__DIRECTIONS__:
Below are entries; copy exactly the lines from the one with "namespace Sys2Proof.Tests" through the one with "def withPayload (slave", both included, and leave out the rest.

__RECORDS SUPPLIED__:
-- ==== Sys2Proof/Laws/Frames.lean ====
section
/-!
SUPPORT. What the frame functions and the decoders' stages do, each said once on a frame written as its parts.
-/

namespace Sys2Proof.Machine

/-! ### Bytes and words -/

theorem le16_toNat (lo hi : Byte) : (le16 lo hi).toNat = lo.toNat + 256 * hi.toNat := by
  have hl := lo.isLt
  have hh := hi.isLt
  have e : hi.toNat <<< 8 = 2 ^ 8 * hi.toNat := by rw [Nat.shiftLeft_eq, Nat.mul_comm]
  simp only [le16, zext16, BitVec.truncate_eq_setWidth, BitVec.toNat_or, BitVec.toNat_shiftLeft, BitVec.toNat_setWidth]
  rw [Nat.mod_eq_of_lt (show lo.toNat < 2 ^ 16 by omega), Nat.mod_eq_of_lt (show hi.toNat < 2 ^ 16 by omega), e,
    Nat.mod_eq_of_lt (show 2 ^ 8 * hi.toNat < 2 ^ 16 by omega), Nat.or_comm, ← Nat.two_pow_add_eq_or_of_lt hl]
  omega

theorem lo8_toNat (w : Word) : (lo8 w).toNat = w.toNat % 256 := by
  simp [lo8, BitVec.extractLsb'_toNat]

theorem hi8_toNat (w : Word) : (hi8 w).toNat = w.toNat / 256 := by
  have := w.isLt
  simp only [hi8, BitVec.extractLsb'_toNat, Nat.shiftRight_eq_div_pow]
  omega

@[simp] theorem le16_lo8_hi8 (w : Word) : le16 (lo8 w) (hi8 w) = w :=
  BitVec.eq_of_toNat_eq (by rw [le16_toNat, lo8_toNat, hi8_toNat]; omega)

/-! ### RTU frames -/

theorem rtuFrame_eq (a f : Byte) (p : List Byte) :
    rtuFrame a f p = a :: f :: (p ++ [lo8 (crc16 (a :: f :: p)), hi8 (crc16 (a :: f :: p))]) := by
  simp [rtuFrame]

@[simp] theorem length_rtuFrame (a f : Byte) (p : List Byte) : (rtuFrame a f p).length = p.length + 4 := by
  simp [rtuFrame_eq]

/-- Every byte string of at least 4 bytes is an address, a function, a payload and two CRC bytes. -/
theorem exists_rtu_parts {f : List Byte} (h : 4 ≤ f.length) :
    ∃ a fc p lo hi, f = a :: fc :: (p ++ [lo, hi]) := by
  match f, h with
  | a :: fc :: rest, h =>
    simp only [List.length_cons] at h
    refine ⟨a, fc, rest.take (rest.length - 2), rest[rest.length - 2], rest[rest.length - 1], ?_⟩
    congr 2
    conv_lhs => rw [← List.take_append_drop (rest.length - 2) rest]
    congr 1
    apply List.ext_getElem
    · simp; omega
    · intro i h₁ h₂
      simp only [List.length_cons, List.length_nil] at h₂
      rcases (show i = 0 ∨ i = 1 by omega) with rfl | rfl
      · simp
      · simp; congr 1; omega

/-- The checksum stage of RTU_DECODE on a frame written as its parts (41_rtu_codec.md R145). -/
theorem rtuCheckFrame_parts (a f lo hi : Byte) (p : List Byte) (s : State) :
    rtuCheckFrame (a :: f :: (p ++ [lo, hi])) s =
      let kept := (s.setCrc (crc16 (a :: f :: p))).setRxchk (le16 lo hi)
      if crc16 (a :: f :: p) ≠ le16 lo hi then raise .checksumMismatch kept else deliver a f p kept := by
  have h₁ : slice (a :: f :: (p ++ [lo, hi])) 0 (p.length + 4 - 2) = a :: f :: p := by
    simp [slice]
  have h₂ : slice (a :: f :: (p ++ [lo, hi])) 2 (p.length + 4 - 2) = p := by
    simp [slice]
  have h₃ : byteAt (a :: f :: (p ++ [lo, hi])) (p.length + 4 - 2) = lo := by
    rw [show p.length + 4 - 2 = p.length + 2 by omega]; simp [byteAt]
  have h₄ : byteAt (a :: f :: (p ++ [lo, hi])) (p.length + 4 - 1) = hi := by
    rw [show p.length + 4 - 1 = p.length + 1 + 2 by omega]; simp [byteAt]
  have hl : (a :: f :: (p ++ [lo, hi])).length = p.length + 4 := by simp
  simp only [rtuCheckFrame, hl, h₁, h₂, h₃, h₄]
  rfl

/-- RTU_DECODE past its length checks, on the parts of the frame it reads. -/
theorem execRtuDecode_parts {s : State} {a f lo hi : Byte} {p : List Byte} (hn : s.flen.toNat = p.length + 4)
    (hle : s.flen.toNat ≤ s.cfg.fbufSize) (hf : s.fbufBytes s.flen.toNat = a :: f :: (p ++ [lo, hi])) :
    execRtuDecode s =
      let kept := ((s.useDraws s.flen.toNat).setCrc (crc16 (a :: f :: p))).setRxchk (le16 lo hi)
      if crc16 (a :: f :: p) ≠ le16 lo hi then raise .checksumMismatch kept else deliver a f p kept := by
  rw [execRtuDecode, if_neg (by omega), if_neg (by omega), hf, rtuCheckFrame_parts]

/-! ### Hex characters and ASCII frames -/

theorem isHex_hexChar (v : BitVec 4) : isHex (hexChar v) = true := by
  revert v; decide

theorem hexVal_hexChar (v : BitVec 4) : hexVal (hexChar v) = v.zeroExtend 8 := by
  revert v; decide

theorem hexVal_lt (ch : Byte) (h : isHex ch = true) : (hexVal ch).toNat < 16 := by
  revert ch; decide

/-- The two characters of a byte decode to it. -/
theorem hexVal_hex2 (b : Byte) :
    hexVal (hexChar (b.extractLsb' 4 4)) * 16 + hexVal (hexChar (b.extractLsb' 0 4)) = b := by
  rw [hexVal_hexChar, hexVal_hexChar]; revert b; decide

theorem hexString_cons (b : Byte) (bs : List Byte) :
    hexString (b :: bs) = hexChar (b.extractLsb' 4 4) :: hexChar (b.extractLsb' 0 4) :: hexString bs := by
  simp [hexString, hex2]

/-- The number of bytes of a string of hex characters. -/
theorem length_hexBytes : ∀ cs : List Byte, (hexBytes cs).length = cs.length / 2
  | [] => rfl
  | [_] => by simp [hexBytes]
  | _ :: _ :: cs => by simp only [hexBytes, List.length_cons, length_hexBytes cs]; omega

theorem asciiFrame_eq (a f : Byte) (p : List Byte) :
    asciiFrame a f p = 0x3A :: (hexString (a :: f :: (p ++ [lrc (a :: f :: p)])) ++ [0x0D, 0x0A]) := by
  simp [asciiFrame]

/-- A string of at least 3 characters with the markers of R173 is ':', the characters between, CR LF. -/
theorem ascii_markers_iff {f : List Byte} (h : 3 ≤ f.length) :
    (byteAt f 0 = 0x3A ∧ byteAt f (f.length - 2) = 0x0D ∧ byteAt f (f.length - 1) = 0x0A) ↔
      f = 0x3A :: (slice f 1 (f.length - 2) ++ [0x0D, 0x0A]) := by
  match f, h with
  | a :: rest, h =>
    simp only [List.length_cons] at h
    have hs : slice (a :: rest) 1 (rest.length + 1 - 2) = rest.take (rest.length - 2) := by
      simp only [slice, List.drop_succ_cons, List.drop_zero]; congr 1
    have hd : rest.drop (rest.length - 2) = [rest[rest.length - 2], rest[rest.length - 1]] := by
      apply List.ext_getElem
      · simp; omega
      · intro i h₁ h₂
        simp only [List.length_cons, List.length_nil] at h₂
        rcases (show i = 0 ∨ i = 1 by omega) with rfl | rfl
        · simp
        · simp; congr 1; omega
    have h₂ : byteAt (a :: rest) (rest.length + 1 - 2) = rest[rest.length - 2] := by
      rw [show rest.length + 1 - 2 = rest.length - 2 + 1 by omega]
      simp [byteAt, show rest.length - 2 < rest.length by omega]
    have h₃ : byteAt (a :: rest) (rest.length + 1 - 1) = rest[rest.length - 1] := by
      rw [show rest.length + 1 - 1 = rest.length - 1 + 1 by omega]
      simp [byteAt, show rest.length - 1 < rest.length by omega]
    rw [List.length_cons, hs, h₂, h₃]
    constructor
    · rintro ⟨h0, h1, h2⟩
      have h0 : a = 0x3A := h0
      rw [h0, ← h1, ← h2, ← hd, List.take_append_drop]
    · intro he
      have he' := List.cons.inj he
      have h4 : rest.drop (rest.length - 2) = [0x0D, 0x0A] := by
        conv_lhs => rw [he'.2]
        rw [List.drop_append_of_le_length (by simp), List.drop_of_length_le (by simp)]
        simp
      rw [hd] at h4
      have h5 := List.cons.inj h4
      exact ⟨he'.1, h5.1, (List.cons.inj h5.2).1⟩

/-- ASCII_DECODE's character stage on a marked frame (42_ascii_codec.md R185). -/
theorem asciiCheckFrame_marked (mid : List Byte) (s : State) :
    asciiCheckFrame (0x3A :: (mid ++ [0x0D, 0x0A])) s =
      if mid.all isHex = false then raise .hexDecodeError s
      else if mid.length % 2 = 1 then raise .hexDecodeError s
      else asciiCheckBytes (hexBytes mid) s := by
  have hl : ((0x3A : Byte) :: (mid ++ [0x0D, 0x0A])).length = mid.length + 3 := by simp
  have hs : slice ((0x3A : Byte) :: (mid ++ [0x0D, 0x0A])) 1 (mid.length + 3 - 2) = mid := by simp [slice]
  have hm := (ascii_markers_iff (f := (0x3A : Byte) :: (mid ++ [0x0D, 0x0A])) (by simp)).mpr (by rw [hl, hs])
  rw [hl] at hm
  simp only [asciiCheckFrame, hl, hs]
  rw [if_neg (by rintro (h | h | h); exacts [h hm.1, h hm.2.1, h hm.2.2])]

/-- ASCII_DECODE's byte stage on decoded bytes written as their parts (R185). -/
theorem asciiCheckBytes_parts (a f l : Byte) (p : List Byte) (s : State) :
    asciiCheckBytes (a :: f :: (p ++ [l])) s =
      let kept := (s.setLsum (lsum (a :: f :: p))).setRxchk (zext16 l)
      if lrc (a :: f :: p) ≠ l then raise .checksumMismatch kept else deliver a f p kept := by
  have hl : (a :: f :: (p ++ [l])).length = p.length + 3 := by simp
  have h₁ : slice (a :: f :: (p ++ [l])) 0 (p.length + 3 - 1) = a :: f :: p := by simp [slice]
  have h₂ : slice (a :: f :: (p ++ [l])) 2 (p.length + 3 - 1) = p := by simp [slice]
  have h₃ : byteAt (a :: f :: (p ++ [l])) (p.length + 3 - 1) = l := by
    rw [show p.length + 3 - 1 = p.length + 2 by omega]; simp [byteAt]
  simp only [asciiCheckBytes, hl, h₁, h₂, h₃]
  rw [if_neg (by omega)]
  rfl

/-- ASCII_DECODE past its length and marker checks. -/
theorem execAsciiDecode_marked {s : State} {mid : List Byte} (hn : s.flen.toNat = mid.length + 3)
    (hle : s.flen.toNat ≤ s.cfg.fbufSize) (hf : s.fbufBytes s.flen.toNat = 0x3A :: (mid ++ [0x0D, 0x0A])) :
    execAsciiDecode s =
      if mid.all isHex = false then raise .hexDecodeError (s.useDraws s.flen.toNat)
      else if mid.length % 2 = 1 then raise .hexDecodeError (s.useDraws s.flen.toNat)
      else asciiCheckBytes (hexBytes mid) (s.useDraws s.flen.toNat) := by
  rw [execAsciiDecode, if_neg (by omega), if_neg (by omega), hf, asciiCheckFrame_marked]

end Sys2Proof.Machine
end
---
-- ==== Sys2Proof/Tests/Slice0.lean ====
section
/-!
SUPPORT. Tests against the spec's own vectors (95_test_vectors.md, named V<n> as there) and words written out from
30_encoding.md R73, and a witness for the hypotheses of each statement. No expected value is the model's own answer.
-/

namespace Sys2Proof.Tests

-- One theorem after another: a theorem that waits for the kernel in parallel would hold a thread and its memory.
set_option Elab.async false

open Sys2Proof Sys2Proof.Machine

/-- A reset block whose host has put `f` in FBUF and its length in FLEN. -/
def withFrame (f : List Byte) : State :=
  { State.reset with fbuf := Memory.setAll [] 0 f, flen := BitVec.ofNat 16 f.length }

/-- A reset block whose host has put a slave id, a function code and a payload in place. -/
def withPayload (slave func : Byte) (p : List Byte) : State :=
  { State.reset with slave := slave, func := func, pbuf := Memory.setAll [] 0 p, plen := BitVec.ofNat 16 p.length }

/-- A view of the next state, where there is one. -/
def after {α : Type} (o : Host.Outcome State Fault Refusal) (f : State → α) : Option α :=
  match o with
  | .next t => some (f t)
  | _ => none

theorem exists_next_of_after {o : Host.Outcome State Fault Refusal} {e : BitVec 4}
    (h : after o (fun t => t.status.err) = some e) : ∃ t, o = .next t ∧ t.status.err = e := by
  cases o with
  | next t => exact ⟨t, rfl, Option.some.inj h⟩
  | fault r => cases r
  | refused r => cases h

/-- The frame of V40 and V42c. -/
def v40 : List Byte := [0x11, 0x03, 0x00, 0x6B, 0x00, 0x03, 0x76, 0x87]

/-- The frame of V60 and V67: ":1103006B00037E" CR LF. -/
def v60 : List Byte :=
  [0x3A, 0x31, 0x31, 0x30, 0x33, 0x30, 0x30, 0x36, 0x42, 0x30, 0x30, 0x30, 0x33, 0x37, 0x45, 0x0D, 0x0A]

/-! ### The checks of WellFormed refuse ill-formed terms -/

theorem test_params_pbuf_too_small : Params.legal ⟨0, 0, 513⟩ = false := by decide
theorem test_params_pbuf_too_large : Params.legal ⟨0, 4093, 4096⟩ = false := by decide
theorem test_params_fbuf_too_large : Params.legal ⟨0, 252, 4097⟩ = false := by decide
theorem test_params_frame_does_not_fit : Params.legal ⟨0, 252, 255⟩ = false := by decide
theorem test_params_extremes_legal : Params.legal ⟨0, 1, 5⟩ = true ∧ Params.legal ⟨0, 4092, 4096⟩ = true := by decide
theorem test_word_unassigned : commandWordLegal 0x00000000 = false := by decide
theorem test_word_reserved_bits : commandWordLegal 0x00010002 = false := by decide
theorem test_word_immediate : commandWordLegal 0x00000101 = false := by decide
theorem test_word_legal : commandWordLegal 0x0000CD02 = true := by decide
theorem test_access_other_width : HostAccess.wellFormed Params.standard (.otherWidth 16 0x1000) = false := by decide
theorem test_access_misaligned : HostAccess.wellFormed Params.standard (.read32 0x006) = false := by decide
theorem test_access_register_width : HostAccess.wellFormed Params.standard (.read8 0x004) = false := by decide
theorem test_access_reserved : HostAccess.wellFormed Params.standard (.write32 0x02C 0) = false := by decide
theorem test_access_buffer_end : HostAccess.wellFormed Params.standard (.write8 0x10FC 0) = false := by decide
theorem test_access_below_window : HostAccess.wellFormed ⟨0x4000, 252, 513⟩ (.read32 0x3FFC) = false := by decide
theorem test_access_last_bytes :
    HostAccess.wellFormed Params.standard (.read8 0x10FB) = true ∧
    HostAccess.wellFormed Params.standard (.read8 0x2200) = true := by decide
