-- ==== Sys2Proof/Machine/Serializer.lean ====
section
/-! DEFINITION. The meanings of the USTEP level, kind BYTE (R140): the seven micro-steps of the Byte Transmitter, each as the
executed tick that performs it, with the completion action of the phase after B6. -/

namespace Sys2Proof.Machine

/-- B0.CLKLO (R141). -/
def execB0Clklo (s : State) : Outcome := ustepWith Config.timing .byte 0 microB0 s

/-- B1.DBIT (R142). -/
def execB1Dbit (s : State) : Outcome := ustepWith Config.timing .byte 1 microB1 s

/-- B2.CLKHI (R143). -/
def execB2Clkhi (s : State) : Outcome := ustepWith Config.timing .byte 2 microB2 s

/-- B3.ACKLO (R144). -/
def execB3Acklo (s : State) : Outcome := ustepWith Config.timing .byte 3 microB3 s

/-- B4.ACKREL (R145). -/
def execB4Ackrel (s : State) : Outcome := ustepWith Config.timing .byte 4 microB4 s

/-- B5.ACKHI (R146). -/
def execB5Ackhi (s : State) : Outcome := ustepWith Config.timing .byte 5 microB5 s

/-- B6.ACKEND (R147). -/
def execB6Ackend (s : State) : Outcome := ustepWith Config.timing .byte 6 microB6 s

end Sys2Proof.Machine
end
==
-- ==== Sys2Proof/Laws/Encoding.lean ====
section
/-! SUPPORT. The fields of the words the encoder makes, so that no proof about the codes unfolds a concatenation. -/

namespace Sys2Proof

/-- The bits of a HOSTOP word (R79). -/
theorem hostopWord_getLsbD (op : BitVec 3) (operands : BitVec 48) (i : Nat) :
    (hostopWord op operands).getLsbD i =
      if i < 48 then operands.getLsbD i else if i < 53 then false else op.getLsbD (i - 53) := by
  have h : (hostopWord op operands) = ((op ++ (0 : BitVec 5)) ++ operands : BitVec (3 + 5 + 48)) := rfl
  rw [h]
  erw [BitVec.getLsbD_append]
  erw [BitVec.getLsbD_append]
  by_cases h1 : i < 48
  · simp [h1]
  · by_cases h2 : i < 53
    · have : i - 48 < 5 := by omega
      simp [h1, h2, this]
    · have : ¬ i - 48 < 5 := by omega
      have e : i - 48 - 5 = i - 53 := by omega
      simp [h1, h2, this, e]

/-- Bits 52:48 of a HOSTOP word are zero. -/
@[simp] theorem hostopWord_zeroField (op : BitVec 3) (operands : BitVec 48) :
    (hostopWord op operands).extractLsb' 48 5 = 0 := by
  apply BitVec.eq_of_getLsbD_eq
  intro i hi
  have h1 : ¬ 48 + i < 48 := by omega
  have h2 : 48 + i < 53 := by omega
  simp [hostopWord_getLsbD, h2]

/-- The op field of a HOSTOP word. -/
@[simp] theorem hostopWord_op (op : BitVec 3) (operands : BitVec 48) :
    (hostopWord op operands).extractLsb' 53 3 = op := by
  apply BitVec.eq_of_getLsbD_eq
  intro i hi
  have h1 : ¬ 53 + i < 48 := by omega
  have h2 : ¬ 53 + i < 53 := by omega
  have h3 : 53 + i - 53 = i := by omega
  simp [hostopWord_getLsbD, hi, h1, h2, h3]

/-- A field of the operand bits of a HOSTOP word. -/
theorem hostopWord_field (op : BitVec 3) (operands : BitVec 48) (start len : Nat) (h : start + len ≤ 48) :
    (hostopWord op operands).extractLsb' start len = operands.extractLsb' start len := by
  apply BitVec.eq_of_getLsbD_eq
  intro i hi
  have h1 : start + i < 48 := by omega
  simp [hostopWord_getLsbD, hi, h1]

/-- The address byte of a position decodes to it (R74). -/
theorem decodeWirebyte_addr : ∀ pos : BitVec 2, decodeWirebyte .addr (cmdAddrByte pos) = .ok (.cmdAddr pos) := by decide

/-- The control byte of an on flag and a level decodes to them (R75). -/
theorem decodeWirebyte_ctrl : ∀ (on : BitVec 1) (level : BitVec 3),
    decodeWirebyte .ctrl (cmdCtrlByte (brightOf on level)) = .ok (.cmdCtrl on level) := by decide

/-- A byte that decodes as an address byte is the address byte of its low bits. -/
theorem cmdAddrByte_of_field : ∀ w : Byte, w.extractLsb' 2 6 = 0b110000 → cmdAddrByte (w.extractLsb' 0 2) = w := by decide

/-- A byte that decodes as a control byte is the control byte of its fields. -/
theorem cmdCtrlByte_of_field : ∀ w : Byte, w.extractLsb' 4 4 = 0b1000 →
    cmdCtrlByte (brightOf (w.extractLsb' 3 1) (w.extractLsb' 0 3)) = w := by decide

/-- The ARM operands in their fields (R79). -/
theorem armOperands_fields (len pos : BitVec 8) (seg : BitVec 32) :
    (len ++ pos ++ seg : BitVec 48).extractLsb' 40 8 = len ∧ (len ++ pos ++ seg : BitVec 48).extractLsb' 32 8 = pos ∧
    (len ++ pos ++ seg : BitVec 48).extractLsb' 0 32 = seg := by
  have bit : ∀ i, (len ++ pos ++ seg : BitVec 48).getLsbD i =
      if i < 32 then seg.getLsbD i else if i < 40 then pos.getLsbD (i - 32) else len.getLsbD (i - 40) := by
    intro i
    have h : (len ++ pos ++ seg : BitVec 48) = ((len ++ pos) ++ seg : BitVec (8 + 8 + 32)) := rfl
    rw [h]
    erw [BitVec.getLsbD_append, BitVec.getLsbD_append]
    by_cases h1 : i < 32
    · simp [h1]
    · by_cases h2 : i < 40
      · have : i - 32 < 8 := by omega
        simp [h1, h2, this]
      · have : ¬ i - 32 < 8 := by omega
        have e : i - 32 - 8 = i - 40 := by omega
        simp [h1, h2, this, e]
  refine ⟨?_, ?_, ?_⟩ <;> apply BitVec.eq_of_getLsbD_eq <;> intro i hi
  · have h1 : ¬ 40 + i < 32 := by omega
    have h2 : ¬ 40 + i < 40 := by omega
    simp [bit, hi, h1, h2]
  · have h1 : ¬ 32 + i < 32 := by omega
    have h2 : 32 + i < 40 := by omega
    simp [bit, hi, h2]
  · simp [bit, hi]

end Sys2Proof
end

__TASK RESPONSE__:
namespace Sys2Proof.Tests

-- One theorem after another: a theorem that waits for the kernel in parallel would hold a thread and its memory.
set_option Elab.async false

open Sys2Proof Sys2Proof.Machine

/-- A reset block whose host has put `f` in FBUF and its length in FLEN. -/
def withFrame (f : List Byte) : State :=
  { State.reset with fbuf := Memory.setAll [] 0 f, flen := BitVec.ofNat 16 f.length }

/-- A reset block whose host has put a slave id, a function code and a payload in place. -/
def withPayload (slave func : Byte) (p : List Byte) : State :=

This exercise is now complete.